▸ REQUIRED WORK:
From the entries below, reproduce exactly the line containing "COMMIT whose token", the line containing "def sessionsOf (m", and every line in between, with nothing added.

(Data items)
# # # # # # #
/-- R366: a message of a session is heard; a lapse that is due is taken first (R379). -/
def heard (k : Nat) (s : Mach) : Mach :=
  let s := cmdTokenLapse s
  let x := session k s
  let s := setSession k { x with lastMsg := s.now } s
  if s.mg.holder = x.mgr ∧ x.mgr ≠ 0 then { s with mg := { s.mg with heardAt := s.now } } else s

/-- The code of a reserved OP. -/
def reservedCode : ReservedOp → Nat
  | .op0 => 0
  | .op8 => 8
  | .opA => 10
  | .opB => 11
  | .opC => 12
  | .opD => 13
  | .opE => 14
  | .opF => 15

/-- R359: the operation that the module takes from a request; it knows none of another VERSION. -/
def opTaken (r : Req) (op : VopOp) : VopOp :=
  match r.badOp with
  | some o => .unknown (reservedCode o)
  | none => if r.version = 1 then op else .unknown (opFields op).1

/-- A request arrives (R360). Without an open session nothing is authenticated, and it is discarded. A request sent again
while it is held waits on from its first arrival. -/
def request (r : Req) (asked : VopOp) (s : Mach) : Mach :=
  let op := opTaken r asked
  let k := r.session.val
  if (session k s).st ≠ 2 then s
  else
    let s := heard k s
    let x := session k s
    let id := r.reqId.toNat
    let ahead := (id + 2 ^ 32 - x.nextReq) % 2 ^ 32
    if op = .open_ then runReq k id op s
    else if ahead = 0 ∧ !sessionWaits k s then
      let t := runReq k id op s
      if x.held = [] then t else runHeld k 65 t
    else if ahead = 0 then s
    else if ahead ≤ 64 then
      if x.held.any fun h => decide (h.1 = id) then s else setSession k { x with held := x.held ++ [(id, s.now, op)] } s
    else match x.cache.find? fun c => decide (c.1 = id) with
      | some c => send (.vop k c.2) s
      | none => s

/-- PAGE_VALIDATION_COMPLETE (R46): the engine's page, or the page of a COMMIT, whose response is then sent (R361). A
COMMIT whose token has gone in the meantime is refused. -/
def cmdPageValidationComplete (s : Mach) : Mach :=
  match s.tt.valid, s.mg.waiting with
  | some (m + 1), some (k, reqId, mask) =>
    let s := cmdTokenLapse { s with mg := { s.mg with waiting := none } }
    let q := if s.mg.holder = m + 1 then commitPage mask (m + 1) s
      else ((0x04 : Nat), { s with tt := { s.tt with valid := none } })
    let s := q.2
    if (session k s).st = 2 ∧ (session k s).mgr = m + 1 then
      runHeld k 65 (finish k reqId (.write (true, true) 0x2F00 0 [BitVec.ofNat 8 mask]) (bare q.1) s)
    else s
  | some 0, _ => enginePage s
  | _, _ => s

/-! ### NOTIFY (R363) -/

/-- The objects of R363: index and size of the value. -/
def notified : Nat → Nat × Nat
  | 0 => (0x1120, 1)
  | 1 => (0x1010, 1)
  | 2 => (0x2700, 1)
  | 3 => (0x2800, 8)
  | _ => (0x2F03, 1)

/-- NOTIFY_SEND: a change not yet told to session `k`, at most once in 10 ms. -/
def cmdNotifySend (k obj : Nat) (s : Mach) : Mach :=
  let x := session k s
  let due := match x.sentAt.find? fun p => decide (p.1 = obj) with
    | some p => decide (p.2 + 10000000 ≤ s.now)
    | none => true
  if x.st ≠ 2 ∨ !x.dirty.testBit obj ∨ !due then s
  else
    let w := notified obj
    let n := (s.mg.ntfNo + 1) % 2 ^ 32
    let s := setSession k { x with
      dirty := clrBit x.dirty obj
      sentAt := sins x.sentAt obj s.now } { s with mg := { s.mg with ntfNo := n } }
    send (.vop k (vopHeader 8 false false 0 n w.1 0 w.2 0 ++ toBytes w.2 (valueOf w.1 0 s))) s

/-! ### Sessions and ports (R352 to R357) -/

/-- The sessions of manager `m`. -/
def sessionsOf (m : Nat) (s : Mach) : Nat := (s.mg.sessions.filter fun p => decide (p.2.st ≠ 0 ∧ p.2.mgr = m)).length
# # # # # # #
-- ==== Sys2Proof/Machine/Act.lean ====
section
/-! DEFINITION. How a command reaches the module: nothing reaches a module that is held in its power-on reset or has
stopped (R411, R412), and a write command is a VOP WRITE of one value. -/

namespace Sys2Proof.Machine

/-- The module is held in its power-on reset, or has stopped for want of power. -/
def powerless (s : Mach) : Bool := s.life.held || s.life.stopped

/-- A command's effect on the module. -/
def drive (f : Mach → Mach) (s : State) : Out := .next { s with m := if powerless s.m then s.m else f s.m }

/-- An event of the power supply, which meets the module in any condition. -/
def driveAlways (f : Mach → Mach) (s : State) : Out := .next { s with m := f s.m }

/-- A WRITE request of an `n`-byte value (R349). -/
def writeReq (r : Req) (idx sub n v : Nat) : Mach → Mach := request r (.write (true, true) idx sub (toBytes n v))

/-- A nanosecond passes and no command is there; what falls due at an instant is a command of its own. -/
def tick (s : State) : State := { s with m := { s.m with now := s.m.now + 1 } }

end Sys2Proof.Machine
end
# # # # # # #
▸ OUTPUT:
COMMIT whose token has gone in the meantime is refused. -/
def cmdPageValidationComplete (s : Mach) : Mach :=
  match s.tt.valid, s.mg.waiting with
  | some (m + 1), some (k, reqId, mask) =>
    let s := cmdTokenLapse { s with mg := { s.mg with waiting := none } }
    let q := if s.mg.holder = m + 1 then commitPage mask (m + 1) s
      else ((0x04 : Nat), { s with tt := { s.tt with valid := none } })
    let s := q.2
    if (session k s).st = 2 ∧ (session k s).mgr = m + 1 then
      runHeld k 65 (finish k reqId (.write (true, true) 0x2F00 0 [BitVec.ofNat 8 mask]) (bare q.1) s)
    else s
  | some 0, _ => enginePage s
  | _, _ => s

/-! ### NOTIFY (R363) -/

/-- The objects of R363: index and size of the value. -/
def notified : Nat → Nat × Nat
  | 0 => (0x1120, 1)
  | 1 => (0x1010, 1)
  | 2 => (0x2700, 1)
  | 3 => (0x2800, 8)
  | _ => (0x2F03, 1)

/-- NOTIFY_SEND: a change not yet told to session `k`, at most once in 10 ms. -/
def cmdNotifySend (k obj : Nat) (s : Mach) : Mach :=
  let x := session k s
  let due := match x.sentAt.find? fun p => decide (p.1 = obj) with
    | some p => decide (p.2 + 10000000 ≤ s.now)
    | none => true
  if x.st ≠ 2 ∨ !x.dirty.testBit obj ∨ !due then s
  else
    let w := notified obj
    let n := (s.mg.ntfNo + 1) % 2 ^ 32
    let s := setSession k { x with
      dirty := clrBit x.dirty obj
      sentAt := sins x.sentAt obj s.now } { s with mg := { s.mg with ntfNo := n } }
    send (.vop k (vopHeader 8 false false 0 n w.1 0 w.2 0 ++ toBytes w.2 (valueOf w.1 0 s))) s

/-! ### Sessions and ports (R352 to R357) -/

/-- The sessions of manager `m`. -/
def sessionsOf (m : Nat) (s : Mach) : Nat := (s.mg.sessions.filter fun p => decide (p.2.st ≠ 0 ∧ p.2.mgr = m)).length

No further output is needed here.